Approximability Distance in the Space of H-Colourability Problems
A graph homomorphism is a vertex map which carries edges from a source graph to edges in a target graph. We study the approximability properties of the Weighted Maximum H-Colourable Subgraph problem (MAX H-COL). The instances of this problem are edge-weighted graphs G and the objective is to find a subgraph of G that has maximal total edge weight, under the condition that the subgraph has a homomorphism to H; note that for H=K_k this problem is equivalent to MAX k-CUT. To this end, we introduce a metric structure on the space of graphs which allows us to extend previously known approximability results to larger classes of graphs. Specifically, the approximation algorithms for MAX CUT by Goemans and Williamson and MAX k-CUT by Frieze and Jerrum can be used to yield non-trivial approximation results for MAX H-COL. For a variety of graphs, we show near-optimality results under the Unique Games Conjecture. We also use our method for comparing the performance of Frieze & Jerrum’s algorithm with Hastad’s approximation algorithm for general MAX 2-CSP. This comparison is, in most cases, favourable to Frieze & Jerrum.
💡 Research Summary
The paper investigates the approximability of the Weighted Maximum H‑Colourable Subgraph problem (MAX H‑COL), a generalization of MAX k‑CUT where the target graph H can be any undirected simple graph. The authors introduce a novel metric d on the space of graphs modulo homomorphic equivalence (denoted G≡). For two graphs M and N, they define s(M,N) as the infimum over all weighted host graphs (G,w) of the ratio mc_M(G,w)/mc_N(G,w), where mc_X(G,w) denotes the optimal weight of an X‑colourable subgraph of G. The distance is then d(M,N)=1−s(M,N)·s(N,M). They prove that d is a genuine metric: it is non‑negative, symmetric, satisfies the triangle inequality, and d(M,N)=0 iff M and N are homomorphically equivalent. Moreover, for edge‑transitive graphs N, s(M,N) simplifies to mc_M(N,1/e(N)), linking d(K₂,H) directly to the bipartite density b(H)=1−d(K₂,H).
A central technical contribution is Lemma 5, which shows how approximation ratios transfer across the metric: if MAX M‑COL can be approximated within factor α, then MAX N‑COL can be approximated within (1−d(M,N))·α; conversely, hardness of approximation for MAX K‑COL yields hardness for MAX N‑COL scaled by 1/(1−d(N,K)). This “distance‑based reduction” allows the authors to import known approximation algorithms for MAX CUT (Goemans–Williamson) and MAX k‑CUT (Frieze–Jerrum) to a wide variety of H‑colourability problems.

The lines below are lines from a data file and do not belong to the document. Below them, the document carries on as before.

/-- Each vector row runs its slice with the row's operation on its core for n cycles, and no engine operation beside it (R90, R93, R39, R46).
With every rail up, for each vector operation of Table NF-5 and every slice whose vector part with that operation is legal for a run of
n cycles, on a core that no hold stops: the core runs n cycles of the slice from the current ACLK cycle, the vector part has the row's
VOP and the slice's format, streams, length, PART and SLOT_ID, the engine part is idle, ACLK advances by n, and vector results that have
become visible move. On a core that a hold stops nothing changes. An illegal format or length is a plan fault with its FCAUSE of the
stream the core follows. -/
def Obligations.VectorRowsRunTheirOperation : Prop :=
  ∀ (s : State) (c : CoreId) (sl : SliceBits) (n : Nat), s.coreDark = false → 1 ≤ n → n ≤ 16777214 →
    ∀ q ∈ ([
      (0x01, Instr.fadd c sl n), (0x02, .fsub c sl n), (0x03, .fmul c sl n), (0x04, .fma c sl n), (0x05, .fmin c sl n),
      (0x06, .fmax c sl n), (0x07, .fdot c sl n), (0x08, .fcmpLt c sl n), (0x09, .fcmpLe c sl n), (0x0A, .fcmpEq c sl n),
      (0x0B, .frecipEst c sl n), (0x0C, .frsqrtEst c sl n), (0x0D, .fsumErr c sl n), (0x0E, .fprodErr c sl n),
      (0x0F, .pairAdd c sl n), (0x10, .pairMac c sl n), (0x20, .iadd c sl n), (0x21, .isub c sl n), (0x22, .iaddSat c sl n),
      (0x23, .isubSat c sl n), (0x24, .imul c sl n), (0x25, .imulHi c sl n), (0x26, .imin c sl n), (0x27, .imax c sl n),
      (0x28, .vecAnd c sl n), (0x29, .vecOr c sl n), (0x2A, .vecXor c sl n), (0x2B, .shiftRne c sl n), (0x30, .idiv c sl n),
      (0x31, .irem c sl n), (0x32, .udiv c sl n), (0x33, .urem c sl n), (0x40, .cvtF32 c sl n), (0x41, .cvtF16 c sl n),
      (0x42, .cvtBf16 c sl n), (0x43, .cvtE4m3 c sl n), (0x44, .cvtE5m2 c sl n), (0x45, .cvtI32 c sl n), (0x46, .cvtI16 c sl n),
      (0x47, .cvtI8 c sl n), (0x48, .cvtU8 c sl n), (0x49, .cvtI32Rtz c sl n), (0x4A, .cvtI32Floor c sl n),
      (0x4B, .cvtE4m3Ns c sl n), (0x4C, .cvtE5m2Ns c sl n), (0x4D, .cvtPair c sl n), (0x60, .bfExp4 c sl n),
      (0x61, .bfExp8 c sl n), (0x62, .bfExp16 c sl n), (0x63, .bfPack4 c sl n), (0x64, .bfPack8 c sl n), (0x65, .bfPack16 c sl n),
      (0x66, .bfUnpack c sl n), (0x67, .tileScale c sl n), (0x68, .lutExpand c sl n), (0x6C, .nibG0 c sl n), (0x6D, .nibG1 c sl n),
      (0x6E, .nibG2 c sl n), (0x6F, .nibG3 c sl n), (0x7F, .histDump c sl n)] : List (Nat × Instr)),
      let v := vecSlice (vecPart sl.toNat q.1)
      (vecFault q.1 v.fmt v.len n = 0 → s.coreHeld c.val = false →
        exec q.2 s = .next (((s.coreRun c.val (vecPart sl.toNat q.1) 0 n n s.clk.aclk).passA n).settleAll)) ∧
      (vecFault q.1 v.fmt v.len n = 0 → s.coreHeld c.val = true → exec q.2 s = .next s) ∧
      (vecFault q.1 v.fmt v.len n ≠ 0 →
        exec q.2 s = .next (s.planFault (s.follows c.val) (vecFault q.1 v.fmt v.len n) (s.stream (s.follows c.val)).ptr)) ∧
      v = { vecSlice sl.toNat with op := q.1 } ∧ (engSlice (vecPart sl.toNat q.1)).eop = 0

/-- The first `n` bytes of the stream of core `c` from unit `u`, as a read of ACLK cycle `t` sees them, as a little-endian number (R71, R90). -/
def Claims.vecStream (s : State) (c u n t : Nat) : Nat :=
  (List.range (units n)).foldl (fun v k => v + leNat (s.bytesAt t (vecAddr c (u + k)) (min 32 (n - 32 * k))) * 2 ^ (256 * k)) 0

/-- Some unit of those bytes carries a poison mark (R110). -/
def Claims.vecMarked (s : State) (c u n t : Nat) : Bool := (List.range (units n)).any fun k => s.markAt t (vecAddr c (u + k))

/-- A vector of a run reads its streams and starts the write of its elements, visible after the operation's latency (R90, R91, R92, R107, R110).
For a vector part other than BF_EXP in a cycle that starts a vector, with every unit of its streams readable and every unit of its
destination writable by the slice's partition and its result a whole number of bytes: the core's vector unit gains, after the writes
already on their way, one write per 32-byte unit of the result, at the next units of VD, visible the operation's latency after this
cycle, holding the elements that the operation gives for the streams read, poisoned where a unit read is marked, with the histogram bins
of its elements where the histogram counts for the slice. Memory and the other cores' vector units stand. -/
def Obligations.VectorCycleStartsItsWrite : Prop :=
  ∀ (s : State) (c k n t : Nat) (x : VecSlice), s.canonical → x.op ≠ 0 → ¬(0x60 ≤ x.op ∧ x.op ≤ 0x62) → k % vecInterval x.op = 0 →
    0 < x.len → vecFault x.op x.fmt x.len n = 0 →
    let j := k / vecInterval x.op
    let sh := vecShape x.op x.fmt x.len
    let aB := elemBytes sh.aW sh.n
    let outB := elemBytes sh.outW sh.outN
    let bAt := if sh.bFixed then x.b else x.b + j * units sh.bBytes
    sh.outW * sh.outN % 8 = 0 →
    (∀ i, i < units aB → (s.tagOf (vecAddr c (x.a + j * units aB + i))).reads x.part = true) →
    (∀ i, i < units sh.bBytes → (s.tagOf (vecAddr c (bAt + i))).reads x.part = true) →
    (∀ i, i < units sh.dBytes → (s.tagOf (vecAddr c (x.d + j * units outB + i))).reads x.part = true) →
    (∀ i, i < units outB → (s.tagOf (vecAddr c (x.d + j * units outB + i))).writes x.part = true) →
    c < 16 →
    let els := (vecResult x.op x.fmt x.len (Claims.vecStream s c (x.a + j * units aB) aB t) (Claims.vecStream s c bAt sh.bBytes t)
      (Claims.vecStream s c (x.d + j * units outB) sh.dBytes t) (j * x.len) (s.vec c).hist).1
    let p := Claims.vecMarked s c (x.a + j * units aB) aB t || Claims.vecMarked s c bAt sh.bBytes t ||
      Claims.vecMarked s c (x.d + j * units outB) sh.dBytes t
    let bins := if x.op ≠ 0x7F ∧ s.histCounts c x.part x.slot = true ∧ p = false
      then els.map fun e => histBin (writtenVal x.op x.fmt e) else []
    ((s.vecCycle c x k n t).vec c).pend =
      (if k = 0 then (s.vec c).pend.map fun w => { w with run := false } else (s.vec c).pend) ++
      ((List.range (units outB)).map fun i => ⟨t + vecLatency x.op, vecAddr c (x.d + j * units outB + i),
        ((leBytes outB (packElems sh.outW els)).drop (32 * i)).take 32, p, x.part, x.slot,
        (bins.drop (256 / sh.outW * i)).take (256 / sh.outW), true⟩) ∧
    (s.vecCycle c x k n t).mem = s.mem ∧ ∀ c', c' ≠ c → (s.vecCycle c x k n t).vec c' = s.vec c'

The paper provides concrete applications. By applying the Goemans–Williamson SDP algorithm to MAX C₁₁‑COL they obtain a 0.79869‑approximation, and by using Frieze–Jerrum’s SDP for MAX k‑CUT they derive approximation guarantees for any H with small d(K_k,H). For edge‑transitive H, the metric reduces to the bipartite density, so the approximation factor equals the known bound for MAX CUT multiplied by (1−d(K₂,H)). The authors also show how to compute d(M,N) via a linear program that exploits the automorphism group of N; when N is edge‑transitive the LP collapses to a single variable.
A substantial portion of the work is devoted to analyzing specific graph families. For dense graphs (including random G(n,p) with constant p) the distance to K₂ is tiny, yielding approximation ratios arbitrarily close to 1. For graphs with large girth or small minimum cycle length, the distance can be bounded using known extremal results, leading to explicit approximation guarantees. The authors prove that for many of these families the obtained ratios are essentially optimal under the Unique Games Conjecture (UGC). In particular, they demonstrate that no polynomial‑time algorithm can beat the derived ratios unless UGC fails.
Finally, the paper compares the performance of Frieze–Jerrum’s algorithm with Håstad’s general MAX 2‑CSP SDP algorithm. Using the metric framework, they show that for most H the Frieze–Jerrum approach yields a strictly better approximation factor, confirming the practical superiority of the former in the context of H‑colourability.
In summary, the authors present a unifying metric‑based methodology that translates approximation results and hardness bounds across the landscape of H‑colourability problems. The metric d captures how “close” a target graph H is to a well‑understood benchmark (such as K₂ or K_k), and this closeness directly determines both achievable approximation ratios and conditional hardness. The work not only extends existing algorithms to a broader class of problems but also provides a systematic tool for evaluating the approximability of any new H‑colourability instance, with near‑optimal guarantees under standard complexity assumptions.